驚異的な回復力によって体は日常生活には支障のない程度には戻っていた。
しかし、心に深く残る傷は前触れもなく時折水面に顔を出し、グーデリアンの精神に爪を立てていた。
「じゃあ、明日朝にカウンセリングを手配しておく。」
「・・へい。」
水のグラスを受け取って、ハイネルはグーデリアンの上掛けを直してやった。几帳面に動く手がグーデリアンの頬に当たる。その温もりがとても気持ちよくて。
「じゃ、おやすみ。」
立ち上がろうとしたハイネルの腕を、グーデリアンは思わず掴んでいた。
「・・っ、あ。」
「・・どうした?」
振り返った緑色の瞳と同様に、グーデリアン自身も混乱していたのかもしれない。
「・・一人に、なりたくない。」
口から出た言葉は、意外なほど弱くて。
一番弱みを見せたくない相手のはずなのに、どうしてこういう時に限って一緒にいたいと思うのだろう。
さすがに気持ち悪がられるか嘲笑われるだろうと、あわててグーデリアンは掴んでいた腕を離した。
しかし、一度ゆっくり大きく瞬いたハイネルの緑色の瞳には意外にも、優しい色が含まれていた。
「・・まったく。」
グーデリアンがもちこんだ業者泣かせの馬鹿デカいベッドをため息交じりに眺めると、ハイネルは反対側からさっさと上掛けの中にもぐりこんだ。
「・・・・いいの?」
「・・仕事もひと段落したしな。隣の部屋から呼ばれるよりは効率がよい。」
メガネをチェストに置きながら、枕の具合を直す。横向きに寝転んでグーデリアンはその様子をじっと見ていた。

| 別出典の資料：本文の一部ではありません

@[simp] theorem checkNegative_a {w : Nat} (r : BitVec w) (s : State) : (checkNegative r s).a = s.a := rfl
@[simp] theorem checkNegative_x {w : Nat} (r : BitVec w) (s : State) : (checkNegative r s).x = s.x := rfl
@[simp] theorem checkNegative_y {w : Nat} (r : BitVec w) (s : State) : (checkNegative r s).y = s.y := rfl
@[simp] theorem checkNegative_sp {w : Nat} (r : BitVec w) (s : State) : (checkNegative r s).sp = s.sp := rfl
@[simp] theorem checkNegative_pc {w : Nat} (r : BitVec w) (s : State) : (checkNegative r s).pc = s.pc := rfl
@[simp] theorem checkNegative_flagC {w : Nat} (r : BitVec w) (s : State) : (checkNegative r s).flagC = s.flagC := rfl
@[simp] theorem checkNegative_flagZ {w : Nat} (r : BitVec w) (s : State) : (checkNegative r s).flagZ = s.flagZ := rfl
@[simp] theorem checkNegative_flagI {w : Nat} (r : BitVec w) (s : State) : (checkNegative r s).flagI = s.flagI := rfl
@[simp] theorem checkNegative_flagD {w : Nat} (r : BitVec w) (s : State) : (checkNegative r s).flagD = s.flagD := rfl
@[simp] theorem checkNegative_flagB {w : Nat} (r : BitVec w) (s : State) : (checkNegative r s).flagB = s.flagB := rfl
@[simp] theorem checkNegative_flagV {w : Nat} (r : BitVec w) (s : State) : (checkNegative r s).flagV = s.flagV := rfl
@[simp] theorem checkNegative_flagN {w : Nat} (r : BitVec w) (s : State) : (checkNegative r s).flagN = r.msb := rfl
@[simp] theorem checkNegative_mem {w : Nat} (r : BitVec w) (s : State) : (checkNegative r s).mem = s.mem := rfl

@[simp] theorem checkZero_a {w : Nat} (r : BitVec w) (s : State) : (checkZero r s).a = s.a := rfl
@[simp] theorem checkZero_x {w : Nat} (r : BitVec w) (s : State) : (checkZero r s).x = s.x := rfl
@[simp] theorem checkZero_y {w : Nat} (r : BitVec w) (s : State) : (checkZero r s).y = s.y := rfl
@[simp] theorem checkZero_sp {w : Nat} (r : BitVec w) (s : State) : (checkZero r s).sp = s.sp := rfl
@[simp] theorem checkZero_pc {w : Nat} (r : BitVec w) (s : State) : (checkZero r s).pc = s.pc := rfl
@[simp] theorem checkZero_flagC {w : Nat} (r : BitVec w) (s : State) : (checkZero r s).flagC = s.flagC := rfl
@[simp] theorem checkZero_flagZ {w : Nat} (r : BitVec w) (s : State) : (checkZero r s).flagZ = (r == 0#w) := rfl
@[simp] theorem checkZero_flagI {w : Nat} (r : BitVec w) (s : State) : (checkZero r s).flagI = s.flagI := rfl
@[simp] theorem checkZero_flagD {w : Nat} (r : BitVec w) (s : State) : (checkZero r s).flagD = s.flagD := rfl
@[simp] theorem checkZero_flagB {w : Nat} (r : BitVec w) (s : State) : (checkZero r s).flagB = s.flagB := rfl
@[simp] theorem checkZero_flagV {w : Nat} (r : BitVec w) (s : State) : (checkZero r s).flagV = s.flagV := rfl
@[simp] theorem checkZero_flagN {w : Nat} (r : BitVec w) (s : State) : (checkZero r s).flagN = s.flagN := rfl
@[simp] theorem checkZero_mem {w : Nat} (r : BitVec w) (s : State) : (checkZero r s).mem = s.mem := rfl

@[simp] theorem setNZ_a (v : Byte) (s : State) : (setNZ v s).a = s.a := rfl
@[simp] theorem setNZ_x (v : Byte) (s : State) : (setNZ v s).x = s.x := rfl
@[simp] theorem setNZ_y (v : Byte) (s : State) : (setNZ v s).y = s.y := rfl
@[simp] theorem setNZ_sp (v : Byte) (s : State) : (setNZ v s).sp = s.sp := rfl
@[simp] theorem setNZ_pc (v : Byte) (s : State) : (setNZ v s).pc = s.pc := rfl
@[simp] theorem setNZ_flagC (v : Byte) (s : State) : (setNZ v s).flagC = s.flagC := rfl
@[simp] theorem setNZ_flagZ (v : Byte) (s : State) : (setNZ v s).flagZ = (v == 0#8) := rfl
@[simp] theorem setNZ_flagI (v : Byte) (s : State) : (setNZ v s).flagI = s.flagI := rfl
@[simp] theorem setNZ_flagD (v : Byte) (s : State) : (setNZ v s).flagD = s.flagD := rfl
@[simp] theorem setNZ_flagB (v : Byte) (s : State) : (setNZ v s).flagB = s.flagB := rfl
@[simp] theorem setNZ_flagV (v : Byte) (s : State) : (setNZ v s).flagV = s.flagV := rfl
@[simp] theorem setNZ_flagN (v : Byte) (s : State) : (setNZ v s).flagN = v.msb := rfl
@[simp] theorem setNZ_mem (v : Byte) (s : State) : (setNZ v s).mem = s.mem := rfl

@[simp] theorem putA_a (v : Byte) (s : State) : (putA v s).a = v := rfl
@[simp] theorem putA_x (v : Byte) (s : State) : (putA v s).x = s.x := rfl
@[simp] theorem putA_y (v : Byte) (s : State) : (putA v s).y = s.y := rfl
@[simp] theorem putA_sp (v : Byte) (s : State) : (putA v s).sp = s.sp := rfl
@[simp] theorem putA_pc (v : Byte) (s : State) : (putA v s).pc = s.pc := rfl
@[simp] theorem putA_flagC (v : Byte) (s : State) : (putA v s).flagC = s.flagC := rfl
@[simp] theorem putA_flagZ (v : Byte) (s : State) : (putA v s).flagZ = (v == 0#8) := rfl
@[simp] theorem putA_flagI (v : Byte) (s : State) : (putA v s).flagI = s.flagI := rfl
@[simp] theorem putA_flagD (v : Byte) (s : State) : (putA v s).flagD = s.flagD := rfl
@[simp] theorem putA_flagB (v : Byte) (s : State) : (putA v s).flagB = s.flagB := rfl
@[simp] theorem putA_flagV (v : Byte) (s : State) : (putA v s).flagV = s.flagV := rfl
@[simp] theorem putA_flagN (v : Byte) (s : State) : (putA v s).flagN = v.msb := rfl
@[simp] theorem putA_mem (v : Byte) (s : State) : (putA v s).mem = s.mem := rfl

@[simp] theorem putX_a (v : Byte) (s : State) : (putX v s).a = s.a := rfl
@[simp] theorem putX_x (v : Byte) (s : State) : (putX v s).x = v := rfl
@[simp] theorem putX_y (v : Byte) (s : State) : (putX v s).y = s.y := rfl
@[simp] theorem putX_sp (v : Byte) (s : State) : (putX v s).sp = s.sp := rfl
@[simp] theorem putX_pc (v : Byte) (s : State) : (putX v s).pc = s.pc := rfl
@[simp] theorem putX_flagC (v : Byte) (s : State) : (putX v s).flagC = s.flagC := rfl
@[simp] theorem putX_flagZ (v : Byte) (s : State) : (putX v s).flagZ = (v == 0#8) := rfl
@[simp] theorem putX_flagI (v : Byte) (s : State) : (putX v s).flagI = s.flagI := rfl
@[simp] theorem putX_flagD (v : Byte) (s : State) : (putX v s).flagD = s.flagD := rfl
@[simp] theorem putX_flagB (v : Byte) (s : State) : (putX v s).flagB = s.flagB := rfl
@[simp] theorem putX_flagV (v : Byte) (s : State) : (putX v s).flagV = s.flagV := rfl
@[simp] theorem putX_flagN (v : Byte) (s : State) : (putX v s).flagN = v.msb := rfl
@[simp] theorem putX_mem (v : Byte) (s : State) : (putX v s).mem = s.mem := rfl

@[simp] theorem putY_a (v : Byte) (s : State) : (putY v s).a = s.a := rfl
@[simp] theorem putY_x (v : Byte) (s : State) : (putY v s).x = s.x := rfl
@[simp] theorem putY_y (v : Byte) (s : State) : (putY v s).y = v := rfl
@[simp] theorem putY_sp (v : Byte) (s : State) : (putY v s).sp = s.sp := rfl
@[simp] theorem putY_pc (v : Byte) (s : State) : (putY v s).pc = s.pc := rfl
@[simp] theorem putY_flagC (v : Byte) (s : State) : (putY v s).flagC = s.flagC := rfl
@[simp] theorem putY_flagZ (v : Byte) (s : State) : (putY v s).flagZ = (v == 0#8) := rfl
@[simp] theorem putY_flagI (v : Byte) (s : State) : (putY v s).flagI = s.flagI := rfl
@[simp] theorem putY_flagD (v : Byte) (s : State) : (putY v s).flagD = s.flagD := rfl
@[simp] theorem putY_flagB (v : Byte) (s : State) : (putY v s).flagB = s.flagB := rfl
@[simp] theorem putY_flagV (v : Byte) (s : State) : (putY v s).flagV = s.flagV := rfl
@[simp] theorem putY_flagN (v : Byte) (s : State) : (putY v s).flagN = v.msb := rfl
@[simp] theorem putY_mem (v : Byte) (s : State) : (putY v s).mem = s.mem := rfl

@[simp] theorem putSP_a (v : Byte) (s : State) : (putSP v s).a = s.a := rfl
@[simp] theorem putSP_x (v : Byte) (s : State) : (putSP v s).x = s.x := rfl
@[simp] theorem putSP_y (v : Byte) (s : State) : (putSP v s).y = s.y := rfl
@[simp] theorem putSP_sp (v : Byte) (s : State) : (putSP v s).sp = v := rfl
@[simp] theorem putSP_pc (v : Byte) (s : State) : (putSP v s).pc = s.pc := rfl
@[simp] theorem putSP_flagC (v : Byte) (s : State) : (putSP v s).flagC = s.flagC := rfl
@[simp] theorem putSP_flagZ (v : Byte) (s : State) : (putSP v s).flagZ = (v == 0#8) := rfl
@[simp] theorem putSP_flagI (v : Byte) (s : State) : (putSP v s).flagI = s.flagI := rfl
@[simp] theorem putSP_flagD (v : Byte) (s : State) : (putSP v s).flagD = s.flagD := rfl
@[simp] theorem putSP_flagB (v : Byte) (s : State) : (putSP v s).flagB = s.flagB := rfl
@[simp] theorem putSP_flagV (v : Byte) (s : State) : (putSP v s).flagV = s.flagV := rfl
@[simp] theorem putSP_flagN (v : Byte) (s : State) : (putSP v s).flagN = v.msb := rfl
@[simp] theorem putSP_mem (v : Byte) (s : State) : (putSP v s).mem = s.mem := rfl

@[simp] theorem storeByte_a (ea : Word) (v : Byte) (s : State) : (storeByte ea v s).a = s.a := rfl
@[simp] theorem storeByte_x (ea : Word) (v : Byte) (s : State) : (storeByte ea v s).x = s.x := rfl
@[simp] theorem storeByte_y (ea : Word) (v : Byte) (s : State) : (storeByte ea v s).y = s.y := rfl
@[simp] theorem storeByte_sp (ea : Word) (v : Byte) (s : State) : (storeByte ea v s).sp = s.sp := rfl
@[simp] theorem storeByte_pc (ea : Word) (v : Byte) (s : State) : (storeByte ea v s).pc = s.pc := rfl
@[simp] theorem storeByte_flagC (ea : Word) (v : Byte) (s : State) : (storeByte ea v s).flagC = s.flagC := rfl
@[simp] theorem storeByte_flagZ (ea : Word) (v : Byte) (s : State) : (storeByte ea v s).flagZ = s.flagZ := rfl
@[simp] theorem storeByte_flagI (ea : Word) (v : Byte) (s : State) : (storeByte ea v s).flagI = s.flagI := rfl
@[simp] theorem storeByte_flagD (ea : Word) (v : Byte) (s : State) : (storeByte ea v s).flagD = s.flagD := rfl
@[simp] theorem storeByte_flagB (ea : Word) (v : Byte) (s : State) : (storeByte ea v s).flagB = s.flagB := rfl
@[simp] theorem storeByte_flagV (ea : Word) (v : Byte) (s : State) : (storeByte ea v s).flagV = s.flagV := rfl
@[simp] theorem storeByte_flagN (ea : Word) (v : Byte) (s : State) : (storeByte ea v s).flagN = s.flagN := rfl
@[simp] theorem storeByte_mem (ea : Word) (v : Byte) (s : State) : (storeByte ea v s).mem = (s.mem.writeByte ea.toNat v.toNat).2 := rfl

@[simp] theorem advancePC_a (len : Nat) (s : State) : (advancePC len s).a = s.a := rfl
@[simp] theorem advancePC_x (len : Nat) (s : State) : (advancePC len s).x = s.x := rfl
@[simp] theorem advancePC_y (len : Nat) (s : State) : (advancePC len s).y = s.y := rfl
@[simp] theorem advancePC_sp (len : Nat) (s : State) : (advancePC len s).sp = s.sp := rfl
@[simp] theorem advancePC_pc (len : Nat) (s : State) : (advancePC len s).pc = s.pc + BitVec.ofNat 16 len := rfl
@[simp] theorem advancePC_flagC (len : Nat) (s : State) : (advancePC len s).flagC = s.flagC := rfl
@[simp] theorem advancePC_flagZ (len : Nat) (s : State) : (advancePC len s).flagZ = s.flagZ := rfl
@[simp] theorem advancePC_flagI (len : Nat) (s : State) : (advancePC len s).flagI = s.flagI := rfl
@[simp] theorem advancePC_flagD (len : Nat) (s : State) : (advancePC len s).flagD = s.flagD := rfl
@[simp] theorem advancePC_flagB (len : Nat) (s : State) : (advancePC len s).flagB = s.flagB := rfl
@[simp] theorem advancePC_flagV (len : Nat) (s : State) : (advancePC len s).flagV = s.flagV := rfl
@[simp] theorem advancePC_flagN (len : Nat) (s : State) : (advancePC len s).flagN = s.flagN := rfl
@[simp] theorem advancePC_mem (len : Nat) (s : State) : (advancePC len s).mem = s.mem := rfl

「なぁ、ハイネルは派手にクラッシュした時とか、眠れなくなったりしねぇの?」
「冷静に分析し、次に起こさなければいいだけの話だ。第一、私はお前と違ってクラッシュそのものが少ないからな。」
「・・オリコーさんだこと。」
「レーサーなら当然だろう。大体、お前はクラッシュするたびに誰かに慰めてもらっているのか?なんなら特例としてコールガールを手配してやろうか。」
呆れた顔がグーデリアンのほうを向く。
「・・勘弁してよ・・今そんな元気ねぇから。」
「重症だな。」
「いや、やっぱオンナノコ相手だと少々は期待に添わなきゃって結構変な気、使うわけよ。実家だったらさ、馬とか牛とかいるじゃん。特に子供産んだばっかのジャージー。あの腹、暖かくてミルクのにおいして、最強。」
「・・だから、シーズンも終わったんだから、さっさとアメリカに帰ってしまえと言っているのに。」
激務続きのハイネルにも、横になったことで徐々に睡魔の手が伸びる。しかしグーデリアンが寝付くまではと、他愛のない話を続ける。
「はーい、って帰ったら、ちょっとは困るくせに・・」
薬が効いてきたのか、グーデリアンの語尾が怪しくなり始める。
「お前なんぞ、いてもいなくても変わらん。」
「・・んー・・ひでぇ・・」
本格的に瞼が下り始めたグーデリアンの、両腕がハイネルのほうに向かってのっそりと差しのべられた。
「え・・!?」
思わず後ずさりしかけたハイネルの腰にグーデリアンの腕が回り、がっちり抱きしめられる。
「グ・・グー・・デリアン?」
「・・・・・いい匂・・・・・・・・・・・」
柔らかいガーゼのパジャマ越しに熱い息を感じて、くすぐったさにハイネルがあわてて逃げようとすると、さらに体が弓なりになるまで腕ごとしっかり抱きしめられ、肩口にますます深く顔をうずめるグーデリアンの寝息が深くなる。
「・・人を、乳牛扱いしおって・・」
起きたら怒ってやろうと固く決意しながらも、やや自由の利く肘を曲げて肩口の金髪頭に手をやる。PC操作で疲れきった目を閉じると、グーデリアンの鼓動が柔らかく伝わってきた。
「・・お休み。グーデリアン。」
明日になればまたお互い、過酷な戦いの日々が待っているのだろう。
しかし、しんとした暗闇は、今は傷ついた心と体を暖かく柔らかく包んでいた。
-ここは深い海の底か、それとも棺桶の中なのか。
暗闇の中に横たわるグーデリアンは呻き声を上げようとしたが、喉はからからに枯れていて、口から出たものは虚しく吹き荒ぶ風のようで。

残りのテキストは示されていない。